Aim of the task – In the records below, find the line holding "held := none" and the line holding "v)] → (d.dom i).on = true →". Set down both, with every line between them, exactly.

□ □ □ □ □ □ □

/-- REPLICA_SAMPLE of a monitor of a powered domain, 1 µs or more after its last: a good reading clears that
monitor's count; its third low one in a row raises PACE_SHORTFALL, and below the rail's maximum of 900 mV adds
10 mV and moves the rail, or is held while the rail moves; at the maximum the shortfall is timed, until every
monitor of the domain reads well again, which clears the alarm. SHORTFALL_AT_MAX after 50 µs is a supply alarm.
DOMAIN_PACE_ACK within 2 µs puts the domain's lower pace in force, no lower than the floor as it then stands,
and after the last one the voltage write follows where the voltage changes; PACE_ACK_TIMEOUT ends the lowering
with no write and logs the domain. AVS_SETTLED puts the voltage in force; PACE_APPLY 20 µs later puts the raised
paces in force, pace 7 starting a boost; AVS_SETTLE_TIMEOUT 1 ms after the write, which puts a lowered domain
back to its old pace, and the third AVSBus response in a row with a bad CRC are supply alarms. Nothing happens
before those times. -/
def Obligations.PaceSequencerResult : Prop :=
  ∀ (s : State),
    let d := s.dev
    let alarmed (t : State) (r cause : Nat) : Prop := (t.dev.rail r).alarm = true
      ∧ (⟨s.now, 2, 0x0011, mkWord [(r, 0), (cause, 8)], 0⟩ : Ev) ∈ t.dev.ev.waiting
    (∀ m : MonitorId,
        let i := m.dom.val
        let r := railOf i
        let x := d.dom i
        let y := x.monitors.get {} m.mon
        let due : Prop := ∀ t, y.at_ = some t → t + 1000 ≤ s.now
        (x.on = false ∨ ¬ due → ∀ b, exec (.replicaSample m b) s = .next s)
          ∧ (x.on = true → due → x.atMaxSince = none → exec (.replicaSample m false) s
              = .next { s with dev := d.modDom i fun x => x.sample m.mon ⟨0, some s.now, false⟩ })
          ∧ (x.on = true → due → x.atMaxSince.isSome = true → (x.sample m.mon ⟨0, some s.now, false⟩).steady = true →
              (∀ j ∈ domainsOn r, j ≠ i → (d.dom j).atMaxSince = none) → ∃ t, exec (.replicaSample m false) s = .next t
                ∧ t = { s with dev := { d with pace := t.dev.pace } } ∧ (t.dev.dom i).atMaxSince = none ∧ (t.dev.rail r).alarm = false)
          ∧ (x.on = true → due → y.lows < 2 → exec (.replicaSample m true) s
              = .next { s with dev := d.modDom i fun x => x.sample m.mon { y with lows := y.lows + 1, at_ := some s.now } })
          ∧ (x.on = true → due → y.lows = 2 → ∃ t, exec (.replicaSample m true) s = .next t
              ∧ t = { s with dev := { d with pace := t.dev.pace, ev := t.dev.ev } }
              ∧ t.dev.ev.waiting = d.ev.waiting ++ [⟨s.now, 2, 0x0012, mkWord [(i, 0), (x.pace, 8)], 0⟩]
              ∧ (t.dev.dom i).monitors.get {} m.mon = ⟨0, some s.now, true⟩ ∧ (t.dev.dom i).pace = x.pace
              ∧ (∀ k, k ≠ m.mon → (t.dev.dom i).monitors.get {} k = x.monitors.get {} k)
              ∧ ((d.rail r).mv < 900 → (d.rail r).trans = none →
                  (t.dev.rail r).offset = (d.rail r).offset + 10 ∧ (t.dev.rail r).trans.isSome = true)
              ∧ ((d.rail r).mv < 900 → (d.rail r).trans.isSome = true → (t.dev.rail r).offset = (d.rail r).offset
                  ∧ (t.dev.rail r).trans = (d.rail r).trans ∧ ∃ a, (t.dev.rail r).held = some a ∧ a.bump = true)
              ∧ (900 ≤ (d.rail r).mv → t.dev.rail r = d.rail r ∧ (t.dev.dom i).atMaxSince = some (x.atMaxSince.getD s.now))))
      ∧ (∀ dom : Dom,
        let i := dom.val
        let r := railOf i
        let x := d.dom i
        (x.atMaxSince = none → exec (.shortfallAtMax dom) s = .next s)
          ∧ (∀ t0, x.atMaxSince = some t0 →
              (s.now < t0 + 50000 ∨ (d.rail r).alarm = true → exec (.shortfallAtMax dom) s = .next s)
                ∧ (t0 + 50000 ≤ s.now → (d.rail r).alarm = false → ∃ t, exec (.shortfallAtMax dom) s = .next t ∧ alarmed t r 0
                    ∧ t = { s with dev := { d with pace := t.dev.pace, ev := t.dev.ev, parts := t.dev.parts } }))
          ∧ ((d.rail r).trans = none → exec (.domainPaceAck dom) s = .next s)
          ∧ ∀ tr left, (d.rail r).trans = some tr → tr.phase = .acks left →
              (i ∉ left ∨ tr.since + 2000 < s.now → exec (.domainPaceAck dom) s = .next s)
                ∧ ∀ v, i ∈ left → s.now ≤ tr.since + 2000 → (tr.targets.find? fun y => y.1 == i) = some (i, v) →
                    ∃ t, exec (.domainPaceAck dom) s = .next t ∧ s.sameClock t
                      ∧ ((left.erase i ≠ [] ∨ (d.rail r).held = none) → (t.dev.dom i).pace = d.clamped i v)
                      ∧ (left.erase i ≠ [] → (t.dev.rail r).trans = some { tr with phase := .acks (left.erase i) })
                      ∧ (left = [i] → ∀ mv, mv = (d.putPace i (d.clamped i v)).needMv r [] (d.rail r).offset →
                          (mv ≠ (d.rail r).mv ∨ mv ≠ (d.rail r).cmd → (t.dev.rail r).trans = some { tr with phase := .settling, mv := mv, since := s.now }
                              ∧ (t.dev.rail r).cmd = mv)
                            ∧ (mv = (d.rail r).mv → mv = (d.rail r).cmd → (d.rail r).held = none → (t.dev.rail r).trans = none)))
      ∧ ∀ rail : Rail,
          let r := rail.val
          let x := d.rail r
          (x.trans = none → exec (.paceAckTimeout rail) s = .next s ∧ exec (.avsSettled rail) s = .next s
              ∧ exec (.paceApply rail) s = .next s ∧ exec (.avsSettleTimeout rail) s = .next s)
            ∧ (∀ tr left, x.trans = some tr → tr.phase = .acks left →
                (s.now < tr.since + 2000 → exec (.paceAckTimeout rail) s = .next s)
                  ∧ ∀ i, tr.since + 2000 ≤ s.now → left = [i] → x.held = none → ∃ t, exec (.paceAckTimeout rail) s = .next t
                      ∧ s.sameClock t ∧ (t.dev.rail r).trans = none ∧ (t.dev.rail r).mv = x.mv ∧ t.dev.pace.doms = d.pace.doms
                      ∧ (t.dev.aon.log.getLast?).map (fun r => (r.code, r.a)) = some (fcPaceAck, i))
            ∧ (∀ tr, x.trans = some tr → tr.phase = .settling →
                (tr.raising = true → ∃ t, exec (.avsSettled rail) s = .next t
                    ∧ t = { s with dev := { d with pace := t.dev.pace, sec := t.dev.sec } } ∧ t.dev.pace.doms = d.pace.doms
                    ∧ t.dev.rail r = { x with mv := tr.mv, alarm := false, badFrames := 0, trans := some { tr with phase := .settled, since := s.now } })
                  ∧ (tr.raising = false → x.held = none → ∃ t, exec (.avsSettled rail) s = .next t ∧ s.sameClock t
                    ∧ t.dev.rail r = { x with mv := tr.mv, alarm := false, badFrames := 0, trans := none, held := none }
                    ∧ t.dev.pace.doms = d.pace.doms)
                  ∧ (s.now < tr.since + 1000000 → exec (.avsSettleTimeout rail) s = .next s)
                  ∧ (tr.since + 1000000 ≤ s.now → tr.raising = true → x.held = none → ∃ t, exec (.avsSettleTimeout rail) s = .next t ∧ s.sameClock t
                    ∧ alarmed t r 1 ∧ (t.dev.rail r).trans = none ∧ (t.dev.rail r).mv = x.mv ∧ t.dev.pace.doms = d.pace.doms)
                  ∧ ∀ i v, tr.since + 1000000 ≤ s.now → tr.raising = false → x.held = none → tr.old = [(i, v)] → (d.dom i).on = true →
                    ∃ t u, exec (.avsSettleTimeout rail) s = .next t ∧ s.sameClock t ∧ alarmed t r 1 ∧ (t.dev.dom i).pace = v
                      ∧ (∀ j, j ≠ i → t.dev.dom j = d.dom j) ∧ (t.dev.rail r).mv = min x.mv tr.mv ∧ (t.dev.rail r).trans = some u
                      ∧ u.raising = true)
            ∧ (∀ tr, x.trans = some tr → tr.phase = .settled →
                (s.now < tr.since + 20000 → exec (.paceApply rail) s = .next s)
                  ∧ ∀ i v, tr.since + 20000 ≤ s.now → tr.targets = [(i, v)] → x.held = none → ∃ t, exec (.paceApply rail) s = .next t
                      ∧ s.sameClock t ∧ t.dev.dom i = { d.dom i with on := true, pace := v } ∧ (∀ j, j ≠ i → t.dev.dom j = d.dom j)
                      ∧ (t.dev.rail r).trans = none ∧ (t.dev.rail r).mv = x.mv
                      ∧ t.dev.pace.boostStart = (if v = 7 ∧ d.pace.boostStart = none then some s.now else d.pace.boostStart))
            ∧ exec (.avsFrameResponse rail true) s = .next { s with dev := d.modRail r fun x => { x with badFrames := 0 } }
            ∧ (x.badFrames < 2 → exec (.avsFrameResponse rail false) s
                = .next { s with dev := d.modRail r fun x => { x with badFrames := x.badFrames + 1 } })
            ∧ (2 ≤ x.badFrames → ∃ t, exec (.avsFrameResponse rail false) s = .next t ∧ alarmed t r 1 ∧ (t.dev.rail r).badFrames = 0
                ∧ t = { s with dev := { d with pace := t.dev.pace, ev := t.dev.ev, parts := t.dev.parts } })

/-- PACE_SET of one domain in RUN to a pace at or above its floor, up to its cap and below 7, none raised under
THERMAL_DEGRADE or a supply alarm: the pace is recorded; where it is in force and nothing moves, the reply gives
it at once, and where it is not, with the rail idle, the rail moves and the command waits; a pace below the
floor is REFUSED_STATE, a domain above 34 but 255 BAD_PARAM. BOOST_END 2 s after the boost began, or with Tj at
100 °C or more, ends it, and before that nothing. PARTITION_SET in RUN with bundles that no other partition
holds and none degraded defines the partition; a mask of 0 removes it; bundles another partition holds are
refused. -/
def Obligations.PaceCommandResult : Prop :=
  ∀ (s : State) (p : Packet), p.w 1 = 0 → (p.w 0).toNat % 2 ^ 12 = 0 →
    let d := s.dev
    (∀ i v, s.serves 0x61 p → p.words.length = 4 → (p.w 2).toNat = i + v * 2 ^ 8 → i < 256 → v < 8 →
        (34 < i → i ≠ 255 → ∃ t, exec .paceSet s = .next t ∧ s.onlyAnswered t p 0x0600 [])
          ∧ (i < 35 → v < d.floorOf i → ∃ t, exec .paceSet s = .next t ∧ s.onlyAnswered t p 0x0101 [])
          ∧ (i < 35 → d.pwr.state = .run → d.floorOf i ≤ v → v < 7 → v ≤ d.capOf i → ((d.dom i).pace < v → d.therm.degrade = false ∧ d.supplyAlarm = false) →
              (d.dom i).on = true → d.pace.waits = [] →
              ((d.dom i).pace = v → d.paceMoving i = false → ∃ t, exec .paceSet s = .next t ∧ s.answered t p 0 [BitVec.ofNat 64 v]
                  ∧ t.dev.dom i = { d.dom i with setPace := v } ∧ (∀ j, j ≠ i → t.dev.dom j = d.dom j) ∧ t.dev.pace.rails = d.pace.rails)
                ∧ ((d.dom i).pace ≠ v → (d.rail (railOf i)).trans = none → ∃ t tr, exec .paceSet s = .next t ∧ s.sameClock t
                    ∧ t.dev.port = { d.port with interp := none } ∧ t.dev.pace.waits = [⟨p.id, [i], none⟩]
                    ∧ t.dev.dom i = { d.dom i with setPace := v } ∧ (t.dev.rail (railOf i)).trans = some tr
                    ∧ tr.targets = [(i, v)] ∧ tr.raising = decide ((d.dom i).pace < v)
                    ∧ ∀ r, r ≠ railOf i → t.dev.rail r = d.rail r)))
      ∧ (d.pace.boostStart = none → exec .boostEnd s = .next s)
      ∧ (∀ t0, d.pace.boostStart = some t0 →
          (s.now < t0 + 2000000000 → d.therm.device < 1600 → exec .boostEnd s = .next s)
            ∧ (t0 + 2000000000 ≤ s.now ∨ 1600 ≤ d.therm.device → ∃ t, exec .boostEnd s = .next t ∧ s.sameClock t
                ∧ t.dev.pace.boostStart = none ∧ t.dev.pace.boostEnd = some s.now ∧ t.dev.port = d.port
                ∧ ∀ i < 35, (d.dom i).pace = 7 → (d.dom i).on = true → t.dev.paceMoving i = true))
      ∧ ∀ n mask pg (compat : Bool), s.serves 0x23 p → p.words.length = 4 → n < 16 → mask < 2 ^ 16 → pg < 7 →
          (p.w 2).toNat = n + mask * 2 ^ 8 + pg * 2 ^ 24 + b2n compat * 2 ^ 27 →
          (d.bundlesTaken n mask = true → ∃ t, exec .partitionSet s = .next t ∧ s.onlyAnswered t p 0x0101 [])
            ∧ (d.pwr.state = .run → d.pwr.handOver = false → d.bundlesTaken n mask = false → (d.part n).weave = none →
                (mask = 0 → ∃ t, exec .partitionSet s = .next t ∧ s.answered t p 0 [mkWord [(n, 0)], 0] ∧ (t.dev.part n).defined = false
                    ∧ (t.dev.part n).items = [] ∧ ∀ m, m ≠ n → t.dev.part m = d.part m)
                  ∧ (mask ≠ 0 → d.pace.waits = [] → (∀ i < 35, pg ≤ (d.dom i).pace ∧ d.paceMoving i = false) →
                      let back := (d.part n).defined && (d.part n).oos && mask == (d.part n).bundles
                      let q := { d.part n with defined := true, bundles := mask, pg := pg, compat := compat, oos := (d.part n).oos && !back, resetTimes := if back then [] else (d.part n).resetTimes }
                      ∃ t, exec .partitionSet s = .next t ∧ t.dev.part n = q ∧ (∀ m, m ≠ n → t.dev.part m = d.part m)
                        ∧ s.answered t p 0 [q.word n, BitVec.ofNat 64 (t.dev.lowest (t.dev.partDomains n))]
                        ∧ t.dev.pace = d.pace ∧ t.dev.ten = d.ten ∧ t.dev.mem = d.mem))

□ □ □ □ □ □ □

Final answer –
                    ∧ t.dev.rail r = { x with mv := tr.mv, alarm := false, badFrames := 0, trans := none, held := none }
                    ∧ t.dev.pace.doms = d.pace.doms)
                  ∧ (s.now < tr.since + 1000000 → exec (.avsSettleTimeout rail) s = .next s)
                  ∧ (tr.since + 1000000 ≤ s.now → tr.raising = true → x.held = none → ∃ t, exec (.avsSettleTimeout rail) s = .next t ∧ s.sameClock t
                    ∧ alarmed t r 1 ∧ (t.dev.rail r).trans = none ∧ (t.dev.rail r).mv = x.mv ∧ t.dev.pace.doms = d.pace.doms)
                  ∧ ∀ i v, tr.since + 1000000 ≤ s.now → tr.raising = false → x.held = none → tr.old = [(i, v)] → (d.dom i).on = true →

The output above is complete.